To manage Azure Cosmos DB performance, estimate the number of reads required per second, and provision the number of RUs per second (throughput) needed. Use best practices for partitioning and horizontal scaling.

Cost considerations

The main drivers of cost in this scenario are:

  • The Azure Databricks cluster size required for training.
  • The AKS cluster size required to meet your performance requirements.
  • Azure Cosmos DB RUs provisioned to meet your performance requirements.

Manage the Azure Databricks costs by retraining less frequently and turning off the Spark cluster when not in use. The AKS and Azure Cosmos DB costs are tied to the throughput and performance required by your site and will scale up and down depending on the volume of traffic to your site.

Deploy the solution

To deploy this architecture, follow the Azure Databricks instructions in the setup document. Briefly, the instructions require you to:

  1. Create an Azure Databricks workspace.

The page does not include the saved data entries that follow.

-- ==== Sys2Proof/Laws/State.lean ====
section
/-! SUPPORT. For every named update of the state, what it leaves in each field (true by unfolding the update). -/

namespace Sys2Proof.Machine

variable (s : State)

/-! ### nextDraw -/

@[simp] theorem nextDraw_platform : (nextDraw s).platform = s.platform := rfl
@[simp] theorem nextDraw_statusErr : (nextDraw s).statusErr = s.statusErr := rfl
@[simp] theorem nextDraw_statusSticky : (nextDraw s).statusSticky = s.statusSticky := rfl
@[simp] theorem nextDraw_width : (nextDraw s).width = s.width := rfl
@[simp] theorem nextDraw_height : (nextDraw s).height = s.height := rfl
@[simp] theorem nextDraw_pixIn : (nextDraw s).pixIn = s.pixIn := rfl
@[simp] theorem nextDraw_pixOut : (nextDraw s).pixOut = s.pixOut := rfl
@[simp] theorem nextDraw_outLen : (nextDraw s).outLen = s.outLen := rfl
@[simp] theorem nextDraw_src : (nextDraw s).src = s.src := rfl
@[simp] theorem nextDraw_dst : (nextDraw s).dst = s.dst := rfl
@[simp] theorem nextDraw_hostFaults : (nextDraw s).hostFaults = s.hostFaults := rfl
@[simp] theorem nextDraw_awaiting : (nextDraw s).awaiting = s.awaiting := rfl
@[simp] theorem nextDraw_host : (nextDraw s).host = s.host := rfl
@[simp] theorem nextDraw_response : (nextDraw s).response = s.response := rfl
@[simp] theorem nextDraw_draws : (nextDraw s).draws = s.draws + 1 := rfl

/-! ### setPixOut -/

@[simp] theorem setPixOut_platform (v : P565) : (setPixOut v s).platform = s.platform := rfl
@[simp] theorem setPixOut_statusErr (v : P565) : (setPixOut v s).statusErr = s.statusErr := rfl
@[simp] theorem setPixOut_statusSticky (v : P565) : (setPixOut v s).statusSticky = s.statusSticky := rfl
@[simp] theorem setPixOut_width (v : P565) : (setPixOut v s).width = s.width := rfl
@[simp] theorem setPixOut_height (v : P565) : (setPixOut v s).height = s.height := rfl
@[simp] theorem setPixOut_pixIn (v : P565) : (setPixOut v s).pixIn = s.pixIn := rfl
@[simp] theorem setPixOut_pixOut (v : P565) : (setPixOut v s).pixOut = v := rfl
@[simp] theorem setPixOut_outLen (v : P565) : (setPixOut v s).outLen = s.outLen := rfl
@[simp] theorem setPixOut_src (v : P565) : (setPixOut v s).src = s.src := rfl
@[simp] theorem setPixOut_dst (v : P565) : (setPixOut v s).dst = s.dst := rfl
@[simp] theorem setPixOut_hostFaults (v : P565) : (setPixOut v s).hostFaults = s.hostFaults := rfl
@[simp] theorem setPixOut_awaiting (v : P565) : (setPixOut v s).awaiting = s.awaiting := rfl
@[simp] theorem setPixOut_host (v : P565) : (setPixOut v s).host = s.host := rfl
@[simp] theorem setPixOut_response (v : P565) : (setPixOut v s).response = s.response := rfl
@[simp] theorem setPixOut_draws (v : P565) : (setPixOut v s).draws = s.draws := rfl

  2. Create a new cluster with the following configuration in Azure Databricks:

    • Cluster mode: Standard
    • Databricks Runtime Version: 4.3 (includes Apache Spark 2.3.1, Scala 2.11)
    • Python Version: 3
    • Driver Type: Standard_DS3_v2
    • Worker Type: Standard_DS3_v2 (min and max as required)
    • Auto Termination: (as required)
    • Spark Config: (as required)
    • Environment Variables: (as required)
  3. Create a personal access token within the Azure Databricks workspace. See the Azure Databricks authentication documentation for details.

  4. Clone the Microsoft Recommenders repository into an environment where you can execute scripts (for example, your local computer).

  5. Follow the Quick install setup instructions to install the relevant libraries on Azure Databricks.

  6. Follow the Quick install setup instructions to prepare Azure Databricks for operationalization.

  7. Import the ALS Movie Operationalization notebook into your workspace. After logging into your Azure Databricks Workspace, do the following:

    a. Click Home on the left side of the workspace.

    b. Right-click on white space in your home directory. Select Import.

    c. Select URL, and paste the following into the text field:

    d. Click Import.

  8. Open the notebook within Azure Databricks and attach the configured cluster.

  9. Run the notebook to create the Azure resources required to create a recommendation API that provides the top-10 movie recommendations for a given user.

We have also built a reference architecture that uses Spark and Azure Databricks to execute scheduled batch-scoring processes. See that reference architecture to understand a recommended approach for generating new recommendations routinely.